Research Article

Anthropogenic food availability and body mass maintenance in urban Red-winged Starlings Onychognathus morio


Abstract

Anthropogenic food availability is influenced by short-term fluctuations in human presence, especially in core urban areas. Few studies have explored responses to such day-to-week fluctuations, specifically on body mass and body condition of urban birds. Here, we investigated non-breeding body mass maintenance and body condition in Red-winged Starlings Onychognathus morio resident at the University of Cape Town, Western Cape, South Africa, in relation to the proportion of impervious surfaces within their home ranges (‘built-up index’). We hypothesised that the built-up index correlates with the starlings’ ability to maintain mass, which is mediated by anthropogenic food availability. In a community science project focused on the university campus, we estimated home range sizes and combined these data with systematic behavioural observations (focals), transects to estimate anthropogenic food availability and repeated body mass measurements. Individual starlings with more built-up home ranges were heavier; they were also heavier and in better body condition on high human presence days (weekdays in term time).

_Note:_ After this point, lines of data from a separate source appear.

/-- The copy of a dequeued packet has completed (R161). -/
def execDequeueCopyDone (slice : Fin 4096) (ring : Fin 64) (index : BitVec 32) (st : State) :
    Host.Outcome State Fault Refusal :=
  onAccess st fun d =>
    match d.queueOp slice ring index.toNat with
    | some (s, _, o, _) => match o.stage with
      | .copyingOut e queue p => d.copyOut s ring o e queue p
      | _ => d
    | none => d

/-! ### Meanings: query, flush, ageing -/

/-- The checks of an operation that names a queue alone. -/
def Dev.namedQueue (d : Dev) (s : SliceRec) (o : RingOp) (q : QService) : Except Nat (Nat × PQueue) :=
  let i := field o.entry 4 4
  if 65536 ≤ i ∨ field o.entry 8 56 ≠ 0 then .error stBadParam
  else if !s.quota.hasQueue i then .error stAccess
  else if d.descriptorLost i then .error stPoison
  else match q.queue i with
    | some x => .ok (i, x)
    | none => .error stBadParam

/-- QUEUE_QUERY (Table MS-12). -/
def execQueueQuery (slice : Fin 4096) (ring : Fin 64) (index : BitVec 32) (st : State) : Host.Outcome State Fault Refusal :=
  onDev st fun d => d.startQueueOp slice ring index.toNat 0x1A fun d s o _ q =>
    match d.namedQueue s o q with
    | .error c => d.endOp s ring o (.of c)
    | .ok (_, x) => d.endOp s ring o ⟨stOk, 0, x.packets.length, x.bytes, toBytes 8 x.aged ++ toBytes 8 x.refused⟩

/-- Drop every packet of a queue; each counts as an age drop (R167). -/
def Dev.flushQueue (d : Dev) (s : SliceRec) (a : Agent) (queue : Nat) : Dev :=
  let n := (((d.qservice s).bind fun q => q.queue queue).map fun x => x.packets.length).getD 0
  (List.range n).foldl (fun d _ => d.dropHead s a queue) d

/-- QUEUE_FLUSH (R167). -/
def execQueueFlush (slice : Fin 4096) (ring : Fin 64) (index : BitVec 32) (st : State) : Host.Outcome State Fault Refusal :=
  onAccess st fun d => d.startQueueOp slice ring index.toNat 0x1B fun d s o e q =>
    match d.namedQueue s o q with
    | .error c => d.endOp s ring o (.of c)
    | .ok (i, x) => (d.flushQueue s (engineAgent e) i).endOp s ring o ⟨stOk, 0, x.packets.length, x.bytes, []⟩

/-- An engine of a slice's share visits a queue and drops the heads past their age limit (R165). -/
def execQueueAgeVisit (slice : Fin 4096) (queue : BitVec 16) (st : State) : Host.Outcome State Fault Refusal :=
  onAccess st fun d =>
    match d.sliceRec slice with
    | none => d
    | some s =>
      if d.descriptorLost queue.toNat then d
      else
        match d.choose ((s.sharedEngines.map (·.1)).filter fun e => d.engineRuns e .queue) with
        | (some e, d) => (d.ageAll s (engineAgent e) [queue.toNat]).2
        | (none, d) => d

/-! ### Meaning: an interrupted operation (R134) -/

/-- Whether an engine no longer carries on its operations: retired, under its targeted self-test, or its Tambour without power. -/
def Dev.engineOut (d : Dev) (e : Nat) : Bool :=
  (d.engine e).retired || d.engineTested e || decide (d.domState (domTmb (e / 16)) = 4) || !d.logicUp (e / 16)

/-- An interrupted operation goes on from its last commit point on another engine of the share with the same image, or ends with
ENGINE_LOST (R134). -/
def Dev.reexecute (d : Dev) (slice ring index : Nat) : Dev :=
  match d.queueOp slice ring index with
  | none => d
  | some (s, _, o, _) =>
    match o.stage.engine with
    | none => d
    | some old =>
      if !d.engineOut old then d
      else
        let a := s.agent
        match d.dispatch s .queue with
        | (.later, d) => d
        | (.lost, d) =>
          match o.stage with
          | .copyingIn _ pool cells =>
            (d.returnCells s (s.regionsFor o) a pool cells).endOp s ring o (.of stEngineLost)
          | .copyingOut _ i p =>
            let d := d.returnCells s (s.regionsFor o) a p.pool p.cells
            let d := match d.qservice s with
              | some q => match q.queue i with
                | some x => d.setQService s (q.setQueue i { x with aged := x.aged + 1 })
                | none => d
              | none => d
            d.endOp s ring o (.of stEngineLost)
          | _ => d
        | (.on e, d) =>
          let d := d.count (e / 16) 0x4005 1
          match o.stage with
          | .copyingIn _ pool cells =>
            let d := d.returnCells s (s.regionsFor o) a pool cells
            match d.qservice s with
            | some q => (d.enqueue s ring { o with stage := .waiting, retried := true } e q).showEngines (old / 16)
            | none => d
          | .copyingOut _ i p =>
            (d.setOp s ring { o with stage := .copyingOut e i p, retried := true }).showEngines (old / 16)
          | _ => d
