-- ==== Sys2Proof/Machine/SliceCmds.lean ====
section
/-! DEFINITION. Slice commands: creating, resizing, destroying and querying slices, drains, engines and their images, and what a
Function Level Reset or the removal of a host does to slices (R169 to R176, R296, R392). -/

namespace Sys2Proof.Machine

def opSliceCreate : Nat := 0xC020
def opSliceResize : Nat := 0xC021
def opSliceDestroy : Nat := 0xC022
def opSliceQuery : Nat := 0xC023
def opEngineAssign : Nat := 0xC024

/-! ### The quota structure (Table MG-9a) -/

/-- A quota as a command names it: how many rings and channels, and the rest of the quota. -/
structure QuotaReq where
  rings     : Nat
  channels  : Nat
  engines   : List (Nat × Nat)
  queueBase : Nat
  queues    : Nat
  regions   : List (Nat × Nat)
  msixBase  : Nat
  msixCount : Nat
  deriving DecidableEq, Repr

/-- The quota of a command's 208 bytes; regions are page ranges. -/
def quotaOf (b : List Byte) : QuotaReq :=
  { rings := field b 0 1, channels := field b 1 1
    regions := (List.range (field b 2 1)).map fun i => (field b (16 + 16 * i) 8 / 4096, field b (24 + 16 * i) 8 / 4096)
    engines := (List.range (field b 3 1)).map fun i => (field b (144 + 4 * i) 2, field b (146 + 4 * i) 1)
    queueBase := field b 4 2, queues := field b 8 4, msixBase := field b 12 2, msixCount := field b 14 2 }

/-- Ranges and reserved bytes of Table MG-9a; one engine has one entry. -/
def quotaForm (b : List Byte) : Bool :=
  let q := quotaOf b
  decide (q.rings ≤ 64 ∧ q.channels ≤ 4 ∧ field b 2 1 ≤ 8 ∧ field b 3 1 ≤ 16 ∧ field b 6 2 = 0 ∧ q.queues ≤ 65536 ∧
    q.queueBase + q.queues ≤ 65536 ∧ q.msixBase ≤ 2047 ∧ q.msixCount ≤ 2048 ∧ q.msixBase + q.msixCount ≤ 2048) &&
  ((List.range 8).all fun i =>
    let lo := field b (16 + 16 * i) 8
    let hi := field b (24 + 16 * i) 8
    if i < field b 2 1 then decide (lo % 4096 = 0 ∧ hi % 4096 = 0 ∧ lo ≤ hi) else decide (lo = 0 ∧ hi = 0)) &&
  ((List.range 16).all fun i =>
    if i < field b 3 1 then
      decide (field b (144 + 4 * i) 2 < 256 ∧ 1 ≤ field b (146 + 4 * i) 1 ∧ field b (146 + 4 * i) 1 ≤ 16 ∧ field b (147 + 4 * i) 1 = 0)
    else decide (field b (144 + 4 * i) 4 = 0)) &&
  decide ((q.engines.map (·.1)).Nodup)

/-- A quota in the bytes of Table MG-9a. -/
def Quota.bytes (q : Quota) : List Byte :=
  toBytes 1 q.rings.length ++ toBytes 1 q.channels.length ++ toBytes 1 q.regions.length ++ toBytes 1 q.engines.length ++
    toBytes 2 q.queueBase ++ toBytes 2 0 ++ toBytes 4 q.queues ++ toBytes 2 q.msixBase ++ toBytes 2 q.msixCount ++
    ((List.range 8).flatMap fun i => match q.regions[i]? with
      | some (a, b) => toBytes 8 (a * 4096) ++ toBytes 8 (b * 4096)
      | none => toBytes 16 0) ++
    ((List.range 16).flatMap fun i => match q.engines[i]? with
      | some (e, w) => toBytes 2 e ++ toBytes 1 w ++ toBytes 1 0
      | none => toBytes 4 0)

def Quota.zero : Quota :=
  { rings := [], channels := [], engines := [], queueBase := 0, queues := 0, regions := [], msixBase := 0, msixCount := 0 }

We found no relationship between the amount of anthropogenic food available or the proportion of anthropogenic food consumed and built-up index, nor between the times spent foraging or foraging efficiency and built-up index. However, anthropogenic food availability was higher on high human presence days when starlings also consumed more anthropogenic food and tended to spend less time foraging, compared with low human presence days (weekends and vacation). There is growing concern that anthropogenic food could have negative consequences during the breeding season, when parents might be provisioning ‘junk food’ to their offspring. This study provides additional understanding of urban impacts on avian species and the role of anthropogenic food.